## [ABOUT THIS EXERCISE]
Go through the listing beneath and show each line containing the string "longer".
Start of DATA IN THIS EXERCISE
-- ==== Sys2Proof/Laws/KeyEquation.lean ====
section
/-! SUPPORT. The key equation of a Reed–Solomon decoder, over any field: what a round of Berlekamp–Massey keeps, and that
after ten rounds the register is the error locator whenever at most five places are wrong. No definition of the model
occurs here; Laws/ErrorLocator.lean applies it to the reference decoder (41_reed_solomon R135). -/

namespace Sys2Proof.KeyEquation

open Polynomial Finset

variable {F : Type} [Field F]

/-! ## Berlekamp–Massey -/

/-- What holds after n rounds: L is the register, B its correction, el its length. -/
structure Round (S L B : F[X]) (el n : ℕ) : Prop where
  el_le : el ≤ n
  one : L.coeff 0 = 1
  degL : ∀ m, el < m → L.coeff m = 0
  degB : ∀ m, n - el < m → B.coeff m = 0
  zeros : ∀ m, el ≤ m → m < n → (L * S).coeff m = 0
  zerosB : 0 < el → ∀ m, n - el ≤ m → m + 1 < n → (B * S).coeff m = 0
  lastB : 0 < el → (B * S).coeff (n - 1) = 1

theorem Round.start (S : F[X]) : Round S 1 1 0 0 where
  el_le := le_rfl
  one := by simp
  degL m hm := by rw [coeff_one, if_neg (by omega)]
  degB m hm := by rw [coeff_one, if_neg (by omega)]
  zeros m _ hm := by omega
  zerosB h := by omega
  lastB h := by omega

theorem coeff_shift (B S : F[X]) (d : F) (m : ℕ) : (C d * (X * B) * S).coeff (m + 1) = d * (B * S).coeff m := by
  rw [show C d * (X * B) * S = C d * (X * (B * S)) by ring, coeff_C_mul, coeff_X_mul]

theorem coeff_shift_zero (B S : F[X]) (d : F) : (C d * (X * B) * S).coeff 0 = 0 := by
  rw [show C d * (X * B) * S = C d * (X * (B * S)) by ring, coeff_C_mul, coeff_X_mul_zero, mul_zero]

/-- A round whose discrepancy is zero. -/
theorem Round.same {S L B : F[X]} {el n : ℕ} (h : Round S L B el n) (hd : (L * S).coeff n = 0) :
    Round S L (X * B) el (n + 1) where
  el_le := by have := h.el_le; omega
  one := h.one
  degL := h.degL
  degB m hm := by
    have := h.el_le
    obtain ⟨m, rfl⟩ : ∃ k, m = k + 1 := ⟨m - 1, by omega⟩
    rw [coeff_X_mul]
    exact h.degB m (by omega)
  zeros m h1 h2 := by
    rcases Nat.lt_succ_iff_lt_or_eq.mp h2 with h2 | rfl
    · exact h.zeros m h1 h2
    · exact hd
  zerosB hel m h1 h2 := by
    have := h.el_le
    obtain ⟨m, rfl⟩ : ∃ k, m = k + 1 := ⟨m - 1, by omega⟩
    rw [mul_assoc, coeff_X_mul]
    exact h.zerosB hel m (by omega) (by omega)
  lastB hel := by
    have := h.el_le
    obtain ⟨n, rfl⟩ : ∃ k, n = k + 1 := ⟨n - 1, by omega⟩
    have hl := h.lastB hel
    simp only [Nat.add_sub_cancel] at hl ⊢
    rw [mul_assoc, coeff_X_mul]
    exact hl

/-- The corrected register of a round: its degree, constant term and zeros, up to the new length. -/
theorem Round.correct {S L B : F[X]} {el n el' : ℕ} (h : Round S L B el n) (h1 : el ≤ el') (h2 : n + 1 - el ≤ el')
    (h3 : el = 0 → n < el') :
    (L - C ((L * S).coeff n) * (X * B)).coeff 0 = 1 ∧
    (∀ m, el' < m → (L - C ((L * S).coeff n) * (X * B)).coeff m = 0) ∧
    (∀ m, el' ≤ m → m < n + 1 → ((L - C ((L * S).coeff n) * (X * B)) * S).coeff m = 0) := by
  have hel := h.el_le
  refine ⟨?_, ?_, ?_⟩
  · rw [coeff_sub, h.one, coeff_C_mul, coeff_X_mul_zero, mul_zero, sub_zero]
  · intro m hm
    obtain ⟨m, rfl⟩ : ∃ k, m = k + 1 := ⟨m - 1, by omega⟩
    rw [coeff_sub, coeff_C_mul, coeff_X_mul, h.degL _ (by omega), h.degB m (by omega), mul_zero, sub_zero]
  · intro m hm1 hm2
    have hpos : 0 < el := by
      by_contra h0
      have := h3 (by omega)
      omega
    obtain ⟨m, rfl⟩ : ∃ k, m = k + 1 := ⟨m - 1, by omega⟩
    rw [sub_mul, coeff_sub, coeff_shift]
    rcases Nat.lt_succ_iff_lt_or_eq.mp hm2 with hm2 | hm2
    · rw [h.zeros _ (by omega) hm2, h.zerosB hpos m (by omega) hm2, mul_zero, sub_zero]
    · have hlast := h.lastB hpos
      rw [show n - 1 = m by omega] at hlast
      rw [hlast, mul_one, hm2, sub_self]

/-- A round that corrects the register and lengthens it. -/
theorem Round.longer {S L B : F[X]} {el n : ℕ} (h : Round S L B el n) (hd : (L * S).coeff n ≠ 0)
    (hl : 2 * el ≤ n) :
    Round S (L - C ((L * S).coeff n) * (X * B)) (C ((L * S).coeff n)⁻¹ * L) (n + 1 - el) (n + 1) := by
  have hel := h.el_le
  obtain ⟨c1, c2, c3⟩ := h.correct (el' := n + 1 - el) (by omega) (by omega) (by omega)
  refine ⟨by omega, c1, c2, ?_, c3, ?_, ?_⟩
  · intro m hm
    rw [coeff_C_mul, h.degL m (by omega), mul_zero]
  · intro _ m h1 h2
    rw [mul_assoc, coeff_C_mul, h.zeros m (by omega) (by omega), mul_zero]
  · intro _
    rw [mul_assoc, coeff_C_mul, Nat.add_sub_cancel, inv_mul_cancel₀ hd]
End of DATA IN THIS EXERCISE
Start of DATA IN THIS EXERCISE
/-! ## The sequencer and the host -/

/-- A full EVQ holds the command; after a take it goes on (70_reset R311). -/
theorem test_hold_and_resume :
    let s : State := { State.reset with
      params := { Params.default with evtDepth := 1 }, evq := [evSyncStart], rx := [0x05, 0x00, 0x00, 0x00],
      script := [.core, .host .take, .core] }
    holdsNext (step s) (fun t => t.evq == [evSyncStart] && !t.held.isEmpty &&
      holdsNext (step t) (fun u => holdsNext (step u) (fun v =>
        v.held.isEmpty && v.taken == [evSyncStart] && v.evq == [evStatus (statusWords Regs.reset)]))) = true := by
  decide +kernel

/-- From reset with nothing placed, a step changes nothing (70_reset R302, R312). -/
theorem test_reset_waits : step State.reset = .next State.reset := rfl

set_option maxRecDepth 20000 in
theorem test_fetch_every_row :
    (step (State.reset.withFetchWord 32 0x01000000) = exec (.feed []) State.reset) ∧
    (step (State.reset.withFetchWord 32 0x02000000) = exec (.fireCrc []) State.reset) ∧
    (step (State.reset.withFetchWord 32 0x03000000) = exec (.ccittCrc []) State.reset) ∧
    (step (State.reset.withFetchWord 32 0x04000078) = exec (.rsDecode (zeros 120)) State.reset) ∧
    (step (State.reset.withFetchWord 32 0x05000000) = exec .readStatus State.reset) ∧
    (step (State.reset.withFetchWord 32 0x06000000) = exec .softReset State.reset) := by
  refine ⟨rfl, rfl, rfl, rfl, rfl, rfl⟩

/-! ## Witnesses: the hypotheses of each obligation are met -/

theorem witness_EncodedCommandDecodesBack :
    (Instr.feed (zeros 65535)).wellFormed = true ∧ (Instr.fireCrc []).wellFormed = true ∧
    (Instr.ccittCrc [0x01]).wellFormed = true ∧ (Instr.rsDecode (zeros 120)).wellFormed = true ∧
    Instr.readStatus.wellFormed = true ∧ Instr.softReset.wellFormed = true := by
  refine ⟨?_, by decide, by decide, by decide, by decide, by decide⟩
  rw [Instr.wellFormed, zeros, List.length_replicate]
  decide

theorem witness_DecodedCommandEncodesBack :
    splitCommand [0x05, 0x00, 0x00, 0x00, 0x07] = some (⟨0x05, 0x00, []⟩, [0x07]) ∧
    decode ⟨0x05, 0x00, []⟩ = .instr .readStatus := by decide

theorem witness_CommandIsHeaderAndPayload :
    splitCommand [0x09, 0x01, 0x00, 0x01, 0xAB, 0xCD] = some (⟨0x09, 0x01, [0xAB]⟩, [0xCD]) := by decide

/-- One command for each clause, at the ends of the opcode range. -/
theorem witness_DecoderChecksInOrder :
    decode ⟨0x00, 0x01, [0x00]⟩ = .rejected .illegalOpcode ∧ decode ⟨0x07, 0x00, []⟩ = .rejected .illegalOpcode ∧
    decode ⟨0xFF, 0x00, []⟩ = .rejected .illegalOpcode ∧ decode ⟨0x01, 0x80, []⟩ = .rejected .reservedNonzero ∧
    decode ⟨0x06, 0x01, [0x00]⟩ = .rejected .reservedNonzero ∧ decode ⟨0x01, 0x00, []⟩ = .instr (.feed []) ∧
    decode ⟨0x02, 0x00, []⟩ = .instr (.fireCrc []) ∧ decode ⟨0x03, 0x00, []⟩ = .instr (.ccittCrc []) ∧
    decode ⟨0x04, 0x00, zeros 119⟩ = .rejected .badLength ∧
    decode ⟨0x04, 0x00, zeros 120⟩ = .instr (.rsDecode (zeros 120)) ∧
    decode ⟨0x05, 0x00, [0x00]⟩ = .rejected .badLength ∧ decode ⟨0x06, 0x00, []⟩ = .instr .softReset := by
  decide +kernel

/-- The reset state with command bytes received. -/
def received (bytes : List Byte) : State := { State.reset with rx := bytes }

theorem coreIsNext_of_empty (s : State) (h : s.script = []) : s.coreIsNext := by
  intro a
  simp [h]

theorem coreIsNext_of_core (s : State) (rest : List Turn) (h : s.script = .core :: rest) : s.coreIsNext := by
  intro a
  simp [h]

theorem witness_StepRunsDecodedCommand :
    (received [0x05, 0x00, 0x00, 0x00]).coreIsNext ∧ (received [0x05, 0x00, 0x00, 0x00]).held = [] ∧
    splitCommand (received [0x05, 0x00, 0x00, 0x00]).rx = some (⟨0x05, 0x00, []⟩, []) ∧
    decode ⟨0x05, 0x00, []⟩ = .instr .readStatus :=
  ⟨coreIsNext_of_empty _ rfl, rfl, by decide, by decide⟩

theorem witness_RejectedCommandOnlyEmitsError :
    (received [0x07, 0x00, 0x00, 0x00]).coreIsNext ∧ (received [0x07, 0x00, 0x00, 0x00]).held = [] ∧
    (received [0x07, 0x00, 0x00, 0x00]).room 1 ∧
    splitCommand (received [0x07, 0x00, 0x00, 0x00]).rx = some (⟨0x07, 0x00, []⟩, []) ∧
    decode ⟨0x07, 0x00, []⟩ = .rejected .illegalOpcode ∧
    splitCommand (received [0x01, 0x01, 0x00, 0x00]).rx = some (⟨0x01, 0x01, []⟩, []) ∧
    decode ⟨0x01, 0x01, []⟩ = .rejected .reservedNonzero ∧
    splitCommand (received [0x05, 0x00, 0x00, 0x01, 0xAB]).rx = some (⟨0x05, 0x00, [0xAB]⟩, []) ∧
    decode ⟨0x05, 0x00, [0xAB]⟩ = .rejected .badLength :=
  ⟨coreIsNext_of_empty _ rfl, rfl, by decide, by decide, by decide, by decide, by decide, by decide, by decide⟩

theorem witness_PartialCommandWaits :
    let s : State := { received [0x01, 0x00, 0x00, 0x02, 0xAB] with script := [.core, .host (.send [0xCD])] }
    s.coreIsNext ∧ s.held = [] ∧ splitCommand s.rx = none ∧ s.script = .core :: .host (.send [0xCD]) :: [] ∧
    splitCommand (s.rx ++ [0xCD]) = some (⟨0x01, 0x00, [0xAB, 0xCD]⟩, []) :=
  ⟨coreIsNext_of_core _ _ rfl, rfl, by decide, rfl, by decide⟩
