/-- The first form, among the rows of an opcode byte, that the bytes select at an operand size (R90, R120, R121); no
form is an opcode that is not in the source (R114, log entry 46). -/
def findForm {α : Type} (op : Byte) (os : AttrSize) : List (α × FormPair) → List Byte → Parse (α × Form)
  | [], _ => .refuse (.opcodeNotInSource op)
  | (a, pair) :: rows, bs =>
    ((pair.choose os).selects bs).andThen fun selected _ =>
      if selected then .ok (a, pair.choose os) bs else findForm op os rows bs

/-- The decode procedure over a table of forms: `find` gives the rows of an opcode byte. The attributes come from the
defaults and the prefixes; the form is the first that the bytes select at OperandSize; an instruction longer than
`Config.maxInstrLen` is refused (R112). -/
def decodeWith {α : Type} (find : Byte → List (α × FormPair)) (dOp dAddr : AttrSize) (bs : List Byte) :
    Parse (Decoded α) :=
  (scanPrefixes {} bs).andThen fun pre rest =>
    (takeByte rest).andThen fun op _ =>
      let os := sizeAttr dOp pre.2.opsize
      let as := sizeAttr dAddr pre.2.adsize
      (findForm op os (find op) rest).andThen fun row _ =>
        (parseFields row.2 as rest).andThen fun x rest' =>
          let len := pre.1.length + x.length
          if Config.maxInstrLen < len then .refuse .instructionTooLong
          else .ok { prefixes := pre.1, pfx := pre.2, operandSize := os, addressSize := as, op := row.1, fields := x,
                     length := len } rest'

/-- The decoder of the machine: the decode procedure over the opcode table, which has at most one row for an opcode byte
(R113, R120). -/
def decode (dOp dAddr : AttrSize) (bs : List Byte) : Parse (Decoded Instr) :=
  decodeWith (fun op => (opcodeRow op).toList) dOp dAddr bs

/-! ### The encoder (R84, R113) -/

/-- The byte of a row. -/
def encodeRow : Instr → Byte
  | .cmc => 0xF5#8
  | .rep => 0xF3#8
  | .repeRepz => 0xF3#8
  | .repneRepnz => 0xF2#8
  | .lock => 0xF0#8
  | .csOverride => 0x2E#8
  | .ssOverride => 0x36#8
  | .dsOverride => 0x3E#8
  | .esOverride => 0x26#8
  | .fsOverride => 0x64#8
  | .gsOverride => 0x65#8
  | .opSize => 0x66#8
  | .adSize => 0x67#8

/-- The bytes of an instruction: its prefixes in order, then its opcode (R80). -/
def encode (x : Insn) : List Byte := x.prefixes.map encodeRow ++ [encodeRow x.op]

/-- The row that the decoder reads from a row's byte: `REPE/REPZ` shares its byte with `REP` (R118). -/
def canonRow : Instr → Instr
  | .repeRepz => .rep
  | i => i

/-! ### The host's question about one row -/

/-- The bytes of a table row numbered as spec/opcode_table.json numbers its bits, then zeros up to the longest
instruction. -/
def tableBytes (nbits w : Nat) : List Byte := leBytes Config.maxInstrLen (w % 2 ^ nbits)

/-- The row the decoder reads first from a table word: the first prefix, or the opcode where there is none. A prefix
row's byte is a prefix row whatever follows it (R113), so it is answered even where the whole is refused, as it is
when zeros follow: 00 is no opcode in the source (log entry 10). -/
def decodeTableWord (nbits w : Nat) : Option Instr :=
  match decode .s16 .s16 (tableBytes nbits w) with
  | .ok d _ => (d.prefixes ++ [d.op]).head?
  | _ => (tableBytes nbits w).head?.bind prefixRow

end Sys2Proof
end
End of DATA IN THIS EXERCISE
## [TASK ANSWER]
theorem Round.longer {S L B : F[X]} {el n : ℕ} (h : Round S L B el n) (hd : (L * S).coeff n ≠ 0)
defaults and the prefixes; the form is the first that the bytes select at OperandSize; an instruction longer than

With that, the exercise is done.